Now that I have thinned a third of a mile of carrots, I feel entitled to subject you to my musings on the topic. For those who don’t know, thinning refers to pulling out all the plants that are too close together. Many of the crops that we grow by planting seeds directly out into the garden (as opposed to transplanting) will need some amount of thinning, but nothing in more onerous than thinning carrots.
Why is it so hard to thin carrots? Partly, it’s because I feel guilty pulling out a plant that I asked to grow. I put it in the ground, and it did everything I wanted it to, only to be pulled out and cast aside. What an injustice! Until I realized – News Flash – the carrot doesn’t care. The carrot’s goal is to make seeds that will grow into more carrots. I am confident that whether you pull the carrot as a tiny seedling or as a full grown root makes no difference to the plant. Not that I think carrots have consciousness, but even if they did I would make no self-centered assumption that they would feel better about their abbreviated life if their fate were to be eaten rather than cast aside. How ego-centric of me!

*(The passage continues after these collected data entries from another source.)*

/-- An open handover is cancelled by another owner change: TIMEOUT, E243 after the E240 (R63). -/
def cancelHandover (s : State) : State :=
  match s.own.handover with
  | none => s
  | some h => complete (some h.cid) .timeout (raise 243 h.target.val { s with own.handover := none })

/-- An election (R60). -/
def elect (s : State) : State :=
  let w := electionWinner s
  if w = s.own.owner then s else cancelHandover (passOwner w s)

/-- The claim window closes at its end (R61). -/
def claimWindowClose (s : State) : State :=
  if closedO s.own.claimEnd s then
    let s := { s with own.claimEnd := none }
    if s.own.owner.isSome then s else elect s
  else s

/-- A request that is the OWN_ACCEPT of the open handover, inside its window (R63). -/
def acceptMeets (q : Req) (s : State) : Bool :=
  match s.own.handover, s.own.owner with
  | some h, some o =>
    h.target == q.m && decide (s.time.now < h.due) && q.len == 4 && q.u8 0 == o.val
      && ((q.payload.drop 1).take 3).all (· == 0) && q.status == 0 && decide (q.flags.toNat ≤ 1)
  | _, _ => false

/-- An acceptance waits among the commands of this tu: typed, or rung and not yet taken. -/
def acceptComing (s : State) : Bool :=
  s.pending.any (fun i => match i with | .ownAccept q => acceptMeets q s | _ => false)
    || s.own.inbox.any (fun e =>
        let b := (portOf s e.2).reqSlot.toList.flatMap (fun w => leBytes 4 w.toNat)
        leAt b 0 2 == 0x0203 && acceptMeets (readReq e.2 b) s)

/-- The acceptance of the open handover: ownership passes at this tu (R63). -/
def acceptHandover (h : Handover) (s : State) : State :=
  complete (some h.cid) .ok (passOwner (some h.target) { s with own.handover := none })

/-- An acceptance that comes at the tu at which a heartbeat window closes is taken before all else of that tu, in whatever
order its commands are taken (R62, R63). Its own command then only answers. -/
def acceptEarly (s : State) : State :=
  match s.own.handover, s.own.owner with
  | some h, some o =>
    if s.own.hbPeriod ≠ 0 ∧ s.own.hbDue = s.time.now ∧ acceptComing s then
      { acceptHandover h s with own.early := some (h.target, o) }
    else s
  | _, _ => s

/-- A heartbeat that lapsed (R62): E242, the claim of the former owner cleared, an election. -/
def heartbeatLapse (s : State) : State :=
  match s.own.owner with
  | none => s
  | some m =>
    if s.own.hbPeriod ≠ 0 ∧ closed s.own.hbDue s then
      let s := raise 242 m.val s
      let s := onPort m (fun p => { p with claim := false }) s
      elect { s with own.hbPeriod := 0, own.hbDue := 0 }
    else s

/-- The handover window closes without acceptance (R63). -/
def handoverFail (s : State) : State :=
  match s.own.handover with
  | none => s
  | some h =>
    if closed h.due s then
      raise 243 h.target.val (complete (some h.cid) .timeout { s with
        own.handover := none, own.expired := s.own.owner.map (fun m => (h.target, m)) })
    else s

/-- The closings that are due are taken before any command of the same tu (R61, R62, R63, R82). -/
def settleOwnership (s : State) : State := handoverFail (heartbeatLapse (acceptEarly (claimWindowClose s)))

/-! ### Grants -/

/-- PRIO of operation `op` (Table 16.11). -/
def grantPrio (s : State) (op : Nat) : Nat := Page.get s.pwr.page1401 (32 * (op - 1) + 29) 3
/-- TIMEOUT_MS of operation `op` (Table 16.11). -/
def grantTimeout (s : State) (op : Nat) : Nat := Page.get s.pwr.page1401 (32 * (op - 1)) 16

/-- Digital power figures of the levels in mW (Table 16.1). -/
def levelMw (l : Nat) : Nat := [150, 270, 470, 710, 1060].getD l 0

Another issue is excessive, Scrooge-like frugality. I try to squeeze too many in. A carrot saved is a carrot earned, Poor Richard might say. But thinning isn’t wasteful. In fact, a well thinned bed will produce more usable carrots. Not thinning is wasteful.
Of course there is the “what if I pull out the wrong one” argument. What if that one carrot I just pulled was the big one, the State Fair carrot? As new farmers, we have to make zillions of decisions all the time with little experience to guide us. Which carrot to pull is of little consequence in comparison. In summary: it doesn’t matter, just pull one.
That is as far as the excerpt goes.